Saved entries

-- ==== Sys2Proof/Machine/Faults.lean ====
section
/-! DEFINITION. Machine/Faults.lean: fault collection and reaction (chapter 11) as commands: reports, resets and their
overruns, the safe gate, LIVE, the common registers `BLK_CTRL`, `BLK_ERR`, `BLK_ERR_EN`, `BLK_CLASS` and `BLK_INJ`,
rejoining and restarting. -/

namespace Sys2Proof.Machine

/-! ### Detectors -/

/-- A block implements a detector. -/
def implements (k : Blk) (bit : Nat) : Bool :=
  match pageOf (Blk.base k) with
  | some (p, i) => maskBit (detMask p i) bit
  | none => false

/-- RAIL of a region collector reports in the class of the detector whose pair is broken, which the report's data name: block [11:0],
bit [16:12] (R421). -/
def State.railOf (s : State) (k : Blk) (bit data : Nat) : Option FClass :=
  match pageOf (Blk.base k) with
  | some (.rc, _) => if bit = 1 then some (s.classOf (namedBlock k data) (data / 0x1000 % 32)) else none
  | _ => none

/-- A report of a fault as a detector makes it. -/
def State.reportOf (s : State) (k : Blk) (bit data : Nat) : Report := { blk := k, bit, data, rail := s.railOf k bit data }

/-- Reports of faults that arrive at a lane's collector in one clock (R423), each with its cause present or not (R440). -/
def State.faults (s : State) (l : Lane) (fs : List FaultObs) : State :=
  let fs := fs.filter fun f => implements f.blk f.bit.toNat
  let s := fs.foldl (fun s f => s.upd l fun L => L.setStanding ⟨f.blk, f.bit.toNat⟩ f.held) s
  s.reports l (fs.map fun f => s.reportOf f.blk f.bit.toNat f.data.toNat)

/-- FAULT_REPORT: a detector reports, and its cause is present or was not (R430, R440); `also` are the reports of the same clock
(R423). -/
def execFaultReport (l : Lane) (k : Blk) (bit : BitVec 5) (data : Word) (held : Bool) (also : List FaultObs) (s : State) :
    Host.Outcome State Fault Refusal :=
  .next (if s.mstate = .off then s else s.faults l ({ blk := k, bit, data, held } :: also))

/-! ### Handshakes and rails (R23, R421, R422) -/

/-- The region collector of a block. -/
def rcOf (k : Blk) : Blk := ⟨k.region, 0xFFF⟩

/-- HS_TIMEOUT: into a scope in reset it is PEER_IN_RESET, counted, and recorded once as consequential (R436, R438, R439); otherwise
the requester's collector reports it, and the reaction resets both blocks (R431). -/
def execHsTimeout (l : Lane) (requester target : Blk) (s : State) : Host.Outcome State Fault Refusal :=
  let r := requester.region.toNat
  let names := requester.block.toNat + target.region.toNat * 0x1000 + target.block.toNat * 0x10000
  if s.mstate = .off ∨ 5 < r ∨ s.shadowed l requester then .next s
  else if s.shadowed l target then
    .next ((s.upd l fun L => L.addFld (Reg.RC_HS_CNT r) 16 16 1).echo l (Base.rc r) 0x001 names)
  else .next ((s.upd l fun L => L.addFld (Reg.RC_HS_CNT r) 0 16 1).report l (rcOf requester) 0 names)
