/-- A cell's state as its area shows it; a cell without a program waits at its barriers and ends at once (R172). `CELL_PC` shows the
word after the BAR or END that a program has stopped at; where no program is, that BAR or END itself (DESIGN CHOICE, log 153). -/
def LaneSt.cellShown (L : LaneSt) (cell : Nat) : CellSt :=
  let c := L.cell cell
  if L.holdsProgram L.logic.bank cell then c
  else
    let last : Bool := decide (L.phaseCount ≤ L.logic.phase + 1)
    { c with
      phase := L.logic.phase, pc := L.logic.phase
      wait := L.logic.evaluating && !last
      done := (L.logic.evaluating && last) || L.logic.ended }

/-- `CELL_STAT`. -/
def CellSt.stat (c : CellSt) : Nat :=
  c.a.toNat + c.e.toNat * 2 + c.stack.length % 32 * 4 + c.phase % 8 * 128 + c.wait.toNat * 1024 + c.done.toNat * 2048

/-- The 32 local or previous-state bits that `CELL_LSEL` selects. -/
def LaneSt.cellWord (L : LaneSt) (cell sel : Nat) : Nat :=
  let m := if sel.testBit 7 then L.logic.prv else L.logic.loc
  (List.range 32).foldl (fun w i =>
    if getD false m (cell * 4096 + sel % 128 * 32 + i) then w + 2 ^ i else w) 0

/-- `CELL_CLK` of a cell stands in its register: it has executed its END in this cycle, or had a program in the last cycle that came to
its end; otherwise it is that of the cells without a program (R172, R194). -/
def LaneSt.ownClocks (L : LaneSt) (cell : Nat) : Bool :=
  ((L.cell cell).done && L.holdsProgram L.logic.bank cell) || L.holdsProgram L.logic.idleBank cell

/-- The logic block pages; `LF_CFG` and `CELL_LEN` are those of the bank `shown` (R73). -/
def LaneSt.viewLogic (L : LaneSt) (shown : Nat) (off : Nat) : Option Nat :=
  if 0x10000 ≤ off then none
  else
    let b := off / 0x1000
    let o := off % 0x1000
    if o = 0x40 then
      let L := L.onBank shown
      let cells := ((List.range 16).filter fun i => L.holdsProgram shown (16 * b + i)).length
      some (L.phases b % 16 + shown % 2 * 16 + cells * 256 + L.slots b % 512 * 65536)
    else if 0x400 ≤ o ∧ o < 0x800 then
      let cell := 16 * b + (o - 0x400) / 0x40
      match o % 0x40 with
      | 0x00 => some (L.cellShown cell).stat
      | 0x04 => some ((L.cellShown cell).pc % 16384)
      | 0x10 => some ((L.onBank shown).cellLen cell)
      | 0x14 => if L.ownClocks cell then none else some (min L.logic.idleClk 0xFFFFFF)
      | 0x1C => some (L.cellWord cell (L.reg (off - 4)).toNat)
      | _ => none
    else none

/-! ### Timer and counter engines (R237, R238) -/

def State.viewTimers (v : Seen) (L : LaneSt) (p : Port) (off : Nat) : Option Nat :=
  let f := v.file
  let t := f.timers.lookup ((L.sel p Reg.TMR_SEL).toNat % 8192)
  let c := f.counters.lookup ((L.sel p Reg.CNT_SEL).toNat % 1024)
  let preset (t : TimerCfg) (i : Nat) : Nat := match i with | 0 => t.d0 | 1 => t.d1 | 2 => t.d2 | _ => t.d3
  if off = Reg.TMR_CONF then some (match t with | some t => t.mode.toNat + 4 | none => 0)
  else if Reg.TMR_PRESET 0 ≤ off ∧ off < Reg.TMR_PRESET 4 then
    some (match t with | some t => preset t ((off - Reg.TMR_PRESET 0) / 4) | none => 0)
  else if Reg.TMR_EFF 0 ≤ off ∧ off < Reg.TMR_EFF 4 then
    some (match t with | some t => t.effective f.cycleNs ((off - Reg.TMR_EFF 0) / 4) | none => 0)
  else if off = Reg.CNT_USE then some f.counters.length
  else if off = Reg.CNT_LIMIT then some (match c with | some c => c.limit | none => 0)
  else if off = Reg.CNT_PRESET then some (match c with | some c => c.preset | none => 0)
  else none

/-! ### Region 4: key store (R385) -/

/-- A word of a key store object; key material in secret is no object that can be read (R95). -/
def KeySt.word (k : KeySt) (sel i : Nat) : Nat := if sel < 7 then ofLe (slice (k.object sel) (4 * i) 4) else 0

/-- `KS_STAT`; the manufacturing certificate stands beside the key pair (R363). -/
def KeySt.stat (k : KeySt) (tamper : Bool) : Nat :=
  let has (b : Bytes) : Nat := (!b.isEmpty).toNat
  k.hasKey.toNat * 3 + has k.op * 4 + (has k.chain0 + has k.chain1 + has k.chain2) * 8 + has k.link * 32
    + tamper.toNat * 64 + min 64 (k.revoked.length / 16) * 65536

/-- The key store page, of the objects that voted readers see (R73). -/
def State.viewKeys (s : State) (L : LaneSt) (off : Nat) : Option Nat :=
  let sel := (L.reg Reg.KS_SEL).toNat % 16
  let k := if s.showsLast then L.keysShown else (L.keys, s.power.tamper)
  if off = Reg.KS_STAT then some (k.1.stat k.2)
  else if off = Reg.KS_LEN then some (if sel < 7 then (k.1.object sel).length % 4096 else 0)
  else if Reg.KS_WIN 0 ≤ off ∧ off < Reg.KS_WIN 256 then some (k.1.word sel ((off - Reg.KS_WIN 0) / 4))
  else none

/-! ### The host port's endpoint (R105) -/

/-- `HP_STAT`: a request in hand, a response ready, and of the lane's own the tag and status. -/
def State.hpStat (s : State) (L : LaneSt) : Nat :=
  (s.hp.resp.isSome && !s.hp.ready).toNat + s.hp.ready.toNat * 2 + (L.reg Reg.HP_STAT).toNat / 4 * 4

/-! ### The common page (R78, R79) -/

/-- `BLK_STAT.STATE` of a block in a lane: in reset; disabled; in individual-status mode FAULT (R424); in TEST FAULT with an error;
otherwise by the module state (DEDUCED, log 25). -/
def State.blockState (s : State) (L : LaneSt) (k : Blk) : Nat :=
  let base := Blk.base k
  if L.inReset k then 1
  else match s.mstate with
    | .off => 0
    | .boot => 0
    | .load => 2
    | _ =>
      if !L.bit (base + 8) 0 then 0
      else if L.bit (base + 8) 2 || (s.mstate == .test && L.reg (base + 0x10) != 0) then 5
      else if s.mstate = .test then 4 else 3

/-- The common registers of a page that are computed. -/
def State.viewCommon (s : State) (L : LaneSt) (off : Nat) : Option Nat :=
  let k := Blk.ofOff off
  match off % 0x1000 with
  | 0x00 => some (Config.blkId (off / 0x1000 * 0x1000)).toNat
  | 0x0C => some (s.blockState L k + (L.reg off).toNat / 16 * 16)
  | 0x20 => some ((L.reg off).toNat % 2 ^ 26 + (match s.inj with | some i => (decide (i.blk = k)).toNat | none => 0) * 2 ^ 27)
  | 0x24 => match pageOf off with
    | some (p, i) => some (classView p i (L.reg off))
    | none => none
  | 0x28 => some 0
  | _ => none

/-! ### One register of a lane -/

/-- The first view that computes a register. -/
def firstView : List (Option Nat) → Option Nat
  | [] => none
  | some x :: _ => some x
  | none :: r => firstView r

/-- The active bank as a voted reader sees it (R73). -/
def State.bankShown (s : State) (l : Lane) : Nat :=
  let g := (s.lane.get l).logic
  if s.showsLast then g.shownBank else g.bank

What this task involves >> Exactly the lines from the one containing "off).toNat / 16 * 16)" through the end of the records above are to be printed, and no others.

Solution below >>
  | 0x0C => some (s.blockState L k + (L.reg off).toNat / 16 * 16)
  | 0x20 => some ((L.reg off).toNat % 2 ^ 26 + (match s.inj with | some i => (decide (i.blk = k)).toNat | none => 0) * 2 ^ 27)
  | 0x24 => match pageOf off with
    | some (p, i) => some (classView p i (L.reg off))
    | none => none
  | 0x28 => some 0
  | _ => none

/-! ### One register of a lane -/

/-- The first view that computes a register. -/
def firstView : List (Option Nat) → Option Nat
  | [] => none
  | some x :: _ => some x
  | none :: r => firstView r

/-- The active bank as a voted reader sees it (R73). -/
def State.bankShown (s : State) (l : Lane) : Nat :=
  let g := (s.lane.get l).logic
  if s.showsLast then g.shownBank else g.bank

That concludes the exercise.